STUDY MATERIAL =>
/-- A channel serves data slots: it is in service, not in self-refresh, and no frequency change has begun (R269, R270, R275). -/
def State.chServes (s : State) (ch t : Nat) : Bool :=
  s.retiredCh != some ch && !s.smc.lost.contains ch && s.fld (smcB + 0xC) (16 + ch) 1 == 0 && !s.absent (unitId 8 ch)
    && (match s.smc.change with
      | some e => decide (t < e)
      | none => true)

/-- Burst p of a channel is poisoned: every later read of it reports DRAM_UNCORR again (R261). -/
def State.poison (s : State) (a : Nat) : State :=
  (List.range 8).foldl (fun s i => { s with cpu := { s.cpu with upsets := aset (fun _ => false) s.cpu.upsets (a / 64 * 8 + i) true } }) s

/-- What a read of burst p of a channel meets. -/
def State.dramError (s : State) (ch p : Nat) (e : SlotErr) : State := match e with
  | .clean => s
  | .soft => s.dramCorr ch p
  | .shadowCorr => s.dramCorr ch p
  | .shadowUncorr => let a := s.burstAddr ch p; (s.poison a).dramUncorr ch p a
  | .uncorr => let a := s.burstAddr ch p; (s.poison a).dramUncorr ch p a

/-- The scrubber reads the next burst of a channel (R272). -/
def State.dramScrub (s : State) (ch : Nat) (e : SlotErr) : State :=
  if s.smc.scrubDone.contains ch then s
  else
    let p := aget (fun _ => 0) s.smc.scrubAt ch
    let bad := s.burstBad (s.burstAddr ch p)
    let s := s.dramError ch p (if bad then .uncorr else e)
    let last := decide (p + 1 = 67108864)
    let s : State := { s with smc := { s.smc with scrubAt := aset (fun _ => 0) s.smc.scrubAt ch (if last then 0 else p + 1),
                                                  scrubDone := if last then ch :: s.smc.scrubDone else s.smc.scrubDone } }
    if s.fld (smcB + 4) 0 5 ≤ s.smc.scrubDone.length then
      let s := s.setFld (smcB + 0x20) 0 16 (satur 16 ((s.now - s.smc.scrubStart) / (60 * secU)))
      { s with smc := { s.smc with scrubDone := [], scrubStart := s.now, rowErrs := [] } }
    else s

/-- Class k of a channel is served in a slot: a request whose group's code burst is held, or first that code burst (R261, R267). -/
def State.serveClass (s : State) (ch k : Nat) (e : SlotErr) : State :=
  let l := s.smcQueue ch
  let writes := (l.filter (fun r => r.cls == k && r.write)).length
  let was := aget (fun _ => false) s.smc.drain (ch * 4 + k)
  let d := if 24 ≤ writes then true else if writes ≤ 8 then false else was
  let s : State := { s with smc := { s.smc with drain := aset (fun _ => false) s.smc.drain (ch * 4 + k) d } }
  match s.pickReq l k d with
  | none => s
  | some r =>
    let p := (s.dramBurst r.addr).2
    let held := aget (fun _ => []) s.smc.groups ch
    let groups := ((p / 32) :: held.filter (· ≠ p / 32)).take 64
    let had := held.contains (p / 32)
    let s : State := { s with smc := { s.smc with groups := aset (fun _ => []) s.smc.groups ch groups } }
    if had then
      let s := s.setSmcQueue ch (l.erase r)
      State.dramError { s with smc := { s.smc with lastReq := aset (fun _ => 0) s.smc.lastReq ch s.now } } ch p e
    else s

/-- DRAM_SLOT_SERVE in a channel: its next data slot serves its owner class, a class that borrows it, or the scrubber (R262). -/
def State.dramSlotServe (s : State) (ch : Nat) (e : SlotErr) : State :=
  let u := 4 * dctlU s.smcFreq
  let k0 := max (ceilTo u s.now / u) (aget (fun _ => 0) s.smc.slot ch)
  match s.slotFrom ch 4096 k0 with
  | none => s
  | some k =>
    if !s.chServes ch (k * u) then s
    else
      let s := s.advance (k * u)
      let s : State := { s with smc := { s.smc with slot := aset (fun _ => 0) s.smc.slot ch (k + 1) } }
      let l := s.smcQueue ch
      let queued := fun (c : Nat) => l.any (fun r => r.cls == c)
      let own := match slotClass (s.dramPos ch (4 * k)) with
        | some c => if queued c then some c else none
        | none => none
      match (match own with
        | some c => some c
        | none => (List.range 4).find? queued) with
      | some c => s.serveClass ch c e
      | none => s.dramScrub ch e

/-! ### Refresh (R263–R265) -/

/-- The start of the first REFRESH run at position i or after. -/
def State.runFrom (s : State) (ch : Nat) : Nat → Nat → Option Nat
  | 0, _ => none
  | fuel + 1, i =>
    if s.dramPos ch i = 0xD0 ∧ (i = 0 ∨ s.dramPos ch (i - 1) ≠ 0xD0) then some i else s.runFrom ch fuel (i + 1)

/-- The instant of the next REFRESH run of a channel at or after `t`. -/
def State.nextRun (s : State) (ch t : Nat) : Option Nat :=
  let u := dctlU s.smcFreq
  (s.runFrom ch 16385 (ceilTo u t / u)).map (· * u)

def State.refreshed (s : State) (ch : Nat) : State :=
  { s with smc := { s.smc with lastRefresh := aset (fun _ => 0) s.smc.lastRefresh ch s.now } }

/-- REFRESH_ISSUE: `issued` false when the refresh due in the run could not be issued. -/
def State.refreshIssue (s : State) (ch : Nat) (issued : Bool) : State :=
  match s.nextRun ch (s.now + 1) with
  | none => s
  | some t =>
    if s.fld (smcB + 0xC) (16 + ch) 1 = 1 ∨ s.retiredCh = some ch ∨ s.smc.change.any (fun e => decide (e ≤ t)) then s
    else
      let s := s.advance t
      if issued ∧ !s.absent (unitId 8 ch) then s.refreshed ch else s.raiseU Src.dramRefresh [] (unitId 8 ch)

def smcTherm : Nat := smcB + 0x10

* * *

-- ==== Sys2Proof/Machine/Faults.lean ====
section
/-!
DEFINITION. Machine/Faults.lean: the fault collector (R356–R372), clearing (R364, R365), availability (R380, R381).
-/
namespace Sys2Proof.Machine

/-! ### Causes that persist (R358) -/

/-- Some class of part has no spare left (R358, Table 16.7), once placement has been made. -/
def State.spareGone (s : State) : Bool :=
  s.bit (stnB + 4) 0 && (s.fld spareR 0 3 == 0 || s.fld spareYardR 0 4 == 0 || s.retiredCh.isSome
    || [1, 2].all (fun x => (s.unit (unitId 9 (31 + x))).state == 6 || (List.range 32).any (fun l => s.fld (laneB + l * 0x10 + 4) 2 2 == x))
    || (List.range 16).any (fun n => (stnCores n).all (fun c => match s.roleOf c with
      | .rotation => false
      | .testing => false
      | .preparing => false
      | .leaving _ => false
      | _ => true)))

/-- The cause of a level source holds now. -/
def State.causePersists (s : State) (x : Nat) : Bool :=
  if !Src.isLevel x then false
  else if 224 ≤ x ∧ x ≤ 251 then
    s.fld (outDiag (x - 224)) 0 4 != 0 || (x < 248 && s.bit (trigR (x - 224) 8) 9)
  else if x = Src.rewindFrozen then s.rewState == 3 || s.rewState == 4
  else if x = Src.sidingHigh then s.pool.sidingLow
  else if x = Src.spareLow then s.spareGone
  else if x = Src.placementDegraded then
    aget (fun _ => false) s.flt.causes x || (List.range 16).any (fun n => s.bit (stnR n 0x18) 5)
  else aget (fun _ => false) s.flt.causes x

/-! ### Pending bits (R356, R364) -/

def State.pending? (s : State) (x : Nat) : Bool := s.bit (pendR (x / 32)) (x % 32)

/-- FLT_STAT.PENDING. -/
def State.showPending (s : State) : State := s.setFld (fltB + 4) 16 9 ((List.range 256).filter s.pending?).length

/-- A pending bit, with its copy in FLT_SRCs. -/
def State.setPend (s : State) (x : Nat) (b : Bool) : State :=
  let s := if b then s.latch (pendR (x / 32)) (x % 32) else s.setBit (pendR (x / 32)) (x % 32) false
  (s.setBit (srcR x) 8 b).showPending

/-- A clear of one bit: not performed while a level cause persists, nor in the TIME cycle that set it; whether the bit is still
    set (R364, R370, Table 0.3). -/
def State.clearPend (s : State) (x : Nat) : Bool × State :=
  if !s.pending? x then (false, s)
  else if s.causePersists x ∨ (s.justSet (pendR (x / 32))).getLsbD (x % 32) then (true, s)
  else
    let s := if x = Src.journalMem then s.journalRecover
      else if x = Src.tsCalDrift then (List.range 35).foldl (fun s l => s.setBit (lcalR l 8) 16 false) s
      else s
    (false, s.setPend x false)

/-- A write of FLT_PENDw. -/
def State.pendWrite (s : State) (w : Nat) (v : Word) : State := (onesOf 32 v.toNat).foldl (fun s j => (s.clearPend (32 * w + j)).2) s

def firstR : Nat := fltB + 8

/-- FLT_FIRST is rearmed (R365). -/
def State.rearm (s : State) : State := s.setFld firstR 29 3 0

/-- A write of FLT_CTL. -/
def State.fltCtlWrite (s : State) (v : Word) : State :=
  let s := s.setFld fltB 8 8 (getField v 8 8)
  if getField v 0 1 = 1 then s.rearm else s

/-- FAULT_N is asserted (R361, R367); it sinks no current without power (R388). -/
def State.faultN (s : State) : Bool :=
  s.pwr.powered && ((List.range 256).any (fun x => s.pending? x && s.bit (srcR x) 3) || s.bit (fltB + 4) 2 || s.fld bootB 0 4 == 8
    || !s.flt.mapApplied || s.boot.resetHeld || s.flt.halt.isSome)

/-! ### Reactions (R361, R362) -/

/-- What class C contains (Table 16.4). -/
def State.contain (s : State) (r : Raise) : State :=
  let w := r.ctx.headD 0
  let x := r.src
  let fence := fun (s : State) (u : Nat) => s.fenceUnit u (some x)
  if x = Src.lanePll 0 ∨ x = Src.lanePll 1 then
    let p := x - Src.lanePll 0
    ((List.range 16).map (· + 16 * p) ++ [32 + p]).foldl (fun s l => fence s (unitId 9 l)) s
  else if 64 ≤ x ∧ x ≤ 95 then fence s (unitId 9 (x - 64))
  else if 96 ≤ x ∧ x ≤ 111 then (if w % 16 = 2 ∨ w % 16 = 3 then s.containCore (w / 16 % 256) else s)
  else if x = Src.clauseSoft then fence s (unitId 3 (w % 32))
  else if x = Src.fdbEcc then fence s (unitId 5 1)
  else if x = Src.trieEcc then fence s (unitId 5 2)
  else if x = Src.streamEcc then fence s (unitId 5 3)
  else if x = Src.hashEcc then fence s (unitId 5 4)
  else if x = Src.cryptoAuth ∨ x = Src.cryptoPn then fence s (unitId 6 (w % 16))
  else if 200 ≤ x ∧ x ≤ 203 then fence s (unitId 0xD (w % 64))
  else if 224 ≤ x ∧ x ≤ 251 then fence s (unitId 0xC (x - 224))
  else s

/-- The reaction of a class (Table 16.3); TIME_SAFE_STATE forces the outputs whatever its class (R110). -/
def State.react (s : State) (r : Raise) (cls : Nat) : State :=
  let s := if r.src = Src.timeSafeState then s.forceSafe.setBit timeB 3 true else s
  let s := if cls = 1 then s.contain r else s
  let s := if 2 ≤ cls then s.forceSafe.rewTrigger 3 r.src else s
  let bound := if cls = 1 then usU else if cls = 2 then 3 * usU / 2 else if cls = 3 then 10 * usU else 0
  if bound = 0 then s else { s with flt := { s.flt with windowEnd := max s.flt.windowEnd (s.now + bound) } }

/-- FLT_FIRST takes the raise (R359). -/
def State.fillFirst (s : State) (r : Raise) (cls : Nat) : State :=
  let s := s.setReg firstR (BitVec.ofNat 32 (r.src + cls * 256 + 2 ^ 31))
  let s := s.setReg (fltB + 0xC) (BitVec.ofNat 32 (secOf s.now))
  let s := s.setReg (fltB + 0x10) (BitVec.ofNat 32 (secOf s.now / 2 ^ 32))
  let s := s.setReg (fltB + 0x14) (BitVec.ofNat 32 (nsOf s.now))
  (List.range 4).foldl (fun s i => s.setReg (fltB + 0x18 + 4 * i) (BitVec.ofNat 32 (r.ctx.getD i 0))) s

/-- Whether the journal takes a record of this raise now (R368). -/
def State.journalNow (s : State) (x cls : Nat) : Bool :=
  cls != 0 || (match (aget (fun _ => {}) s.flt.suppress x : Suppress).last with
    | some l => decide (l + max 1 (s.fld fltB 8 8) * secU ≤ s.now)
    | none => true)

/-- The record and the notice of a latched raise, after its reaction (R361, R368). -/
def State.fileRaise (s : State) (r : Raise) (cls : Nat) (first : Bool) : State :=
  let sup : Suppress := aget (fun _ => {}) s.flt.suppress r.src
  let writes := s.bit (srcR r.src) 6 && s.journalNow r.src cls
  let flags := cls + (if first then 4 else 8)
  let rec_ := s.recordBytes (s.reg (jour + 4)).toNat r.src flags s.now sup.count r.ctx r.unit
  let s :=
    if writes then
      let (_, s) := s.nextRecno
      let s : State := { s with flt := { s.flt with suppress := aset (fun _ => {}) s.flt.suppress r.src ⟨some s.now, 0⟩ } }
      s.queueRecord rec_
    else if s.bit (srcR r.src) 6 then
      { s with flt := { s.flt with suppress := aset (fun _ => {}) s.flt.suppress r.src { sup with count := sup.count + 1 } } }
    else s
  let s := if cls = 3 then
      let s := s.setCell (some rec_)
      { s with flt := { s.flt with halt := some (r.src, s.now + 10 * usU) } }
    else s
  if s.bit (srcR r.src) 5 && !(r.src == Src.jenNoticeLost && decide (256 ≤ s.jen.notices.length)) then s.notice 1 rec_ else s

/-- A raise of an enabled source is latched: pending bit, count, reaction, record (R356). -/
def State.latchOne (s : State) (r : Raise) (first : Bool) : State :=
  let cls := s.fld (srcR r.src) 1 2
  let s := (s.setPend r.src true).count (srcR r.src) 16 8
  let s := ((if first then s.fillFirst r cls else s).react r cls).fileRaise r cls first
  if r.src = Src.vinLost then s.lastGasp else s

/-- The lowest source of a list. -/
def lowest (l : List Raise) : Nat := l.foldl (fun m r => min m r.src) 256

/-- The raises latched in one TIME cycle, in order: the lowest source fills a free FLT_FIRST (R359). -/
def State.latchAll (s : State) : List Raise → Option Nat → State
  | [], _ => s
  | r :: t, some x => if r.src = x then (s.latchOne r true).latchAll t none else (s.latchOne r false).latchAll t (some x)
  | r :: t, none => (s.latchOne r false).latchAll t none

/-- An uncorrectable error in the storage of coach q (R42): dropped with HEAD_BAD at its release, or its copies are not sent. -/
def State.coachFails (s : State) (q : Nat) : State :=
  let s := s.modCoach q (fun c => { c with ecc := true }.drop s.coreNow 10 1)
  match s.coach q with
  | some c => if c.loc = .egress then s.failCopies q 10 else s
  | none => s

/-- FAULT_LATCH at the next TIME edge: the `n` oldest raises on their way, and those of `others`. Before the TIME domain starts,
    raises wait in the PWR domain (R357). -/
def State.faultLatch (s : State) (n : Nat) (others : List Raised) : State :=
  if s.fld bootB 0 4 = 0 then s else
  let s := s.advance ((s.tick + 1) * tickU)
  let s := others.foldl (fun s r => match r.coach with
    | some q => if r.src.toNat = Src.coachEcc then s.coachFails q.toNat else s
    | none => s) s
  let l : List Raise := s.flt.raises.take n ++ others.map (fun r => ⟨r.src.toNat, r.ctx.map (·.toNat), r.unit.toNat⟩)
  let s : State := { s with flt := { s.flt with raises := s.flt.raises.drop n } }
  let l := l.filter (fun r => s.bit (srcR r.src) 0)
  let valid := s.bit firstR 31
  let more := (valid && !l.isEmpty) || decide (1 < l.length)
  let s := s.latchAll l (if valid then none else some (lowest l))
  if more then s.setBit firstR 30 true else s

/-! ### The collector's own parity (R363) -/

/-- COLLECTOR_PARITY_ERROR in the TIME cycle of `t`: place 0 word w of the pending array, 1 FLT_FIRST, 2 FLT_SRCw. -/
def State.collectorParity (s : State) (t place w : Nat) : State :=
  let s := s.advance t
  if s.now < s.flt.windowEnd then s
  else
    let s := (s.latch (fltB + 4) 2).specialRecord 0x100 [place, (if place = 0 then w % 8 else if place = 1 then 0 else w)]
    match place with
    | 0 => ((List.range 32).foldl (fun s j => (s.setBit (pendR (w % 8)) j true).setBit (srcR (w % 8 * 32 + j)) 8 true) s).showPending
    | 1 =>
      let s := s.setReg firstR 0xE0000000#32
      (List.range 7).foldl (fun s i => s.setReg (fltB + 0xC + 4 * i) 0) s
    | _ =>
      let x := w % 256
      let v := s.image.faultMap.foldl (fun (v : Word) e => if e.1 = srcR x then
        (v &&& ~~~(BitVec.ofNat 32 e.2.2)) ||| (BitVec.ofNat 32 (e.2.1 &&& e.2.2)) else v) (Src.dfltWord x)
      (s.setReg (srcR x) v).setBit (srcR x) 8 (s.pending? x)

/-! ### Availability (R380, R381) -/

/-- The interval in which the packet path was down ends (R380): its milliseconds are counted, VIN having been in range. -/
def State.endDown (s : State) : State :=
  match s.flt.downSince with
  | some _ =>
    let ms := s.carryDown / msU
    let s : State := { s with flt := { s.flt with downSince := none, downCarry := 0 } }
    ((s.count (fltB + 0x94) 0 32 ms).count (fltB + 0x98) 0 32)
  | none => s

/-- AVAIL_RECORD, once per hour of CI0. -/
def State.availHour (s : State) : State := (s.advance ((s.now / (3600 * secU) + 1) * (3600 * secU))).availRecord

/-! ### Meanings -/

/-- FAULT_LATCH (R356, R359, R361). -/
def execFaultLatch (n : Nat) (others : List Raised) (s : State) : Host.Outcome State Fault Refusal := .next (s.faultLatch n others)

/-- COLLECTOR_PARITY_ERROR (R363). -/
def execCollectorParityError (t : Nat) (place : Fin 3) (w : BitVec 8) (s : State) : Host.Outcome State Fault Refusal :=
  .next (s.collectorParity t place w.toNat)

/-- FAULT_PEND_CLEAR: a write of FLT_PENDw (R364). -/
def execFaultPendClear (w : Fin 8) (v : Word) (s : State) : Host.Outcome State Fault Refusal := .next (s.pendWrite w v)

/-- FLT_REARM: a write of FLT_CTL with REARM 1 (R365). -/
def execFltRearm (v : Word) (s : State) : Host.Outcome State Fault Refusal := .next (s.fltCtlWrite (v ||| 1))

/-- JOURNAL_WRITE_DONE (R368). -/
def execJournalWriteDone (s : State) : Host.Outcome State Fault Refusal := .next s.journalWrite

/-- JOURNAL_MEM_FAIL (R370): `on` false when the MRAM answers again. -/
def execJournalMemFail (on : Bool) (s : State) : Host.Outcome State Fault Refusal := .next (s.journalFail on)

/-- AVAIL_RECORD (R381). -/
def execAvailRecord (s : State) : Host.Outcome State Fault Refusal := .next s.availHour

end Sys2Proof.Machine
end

ACTIVITY => Give only the number of lines above that hold the string "dramScrub".

ANSWER BOX => 2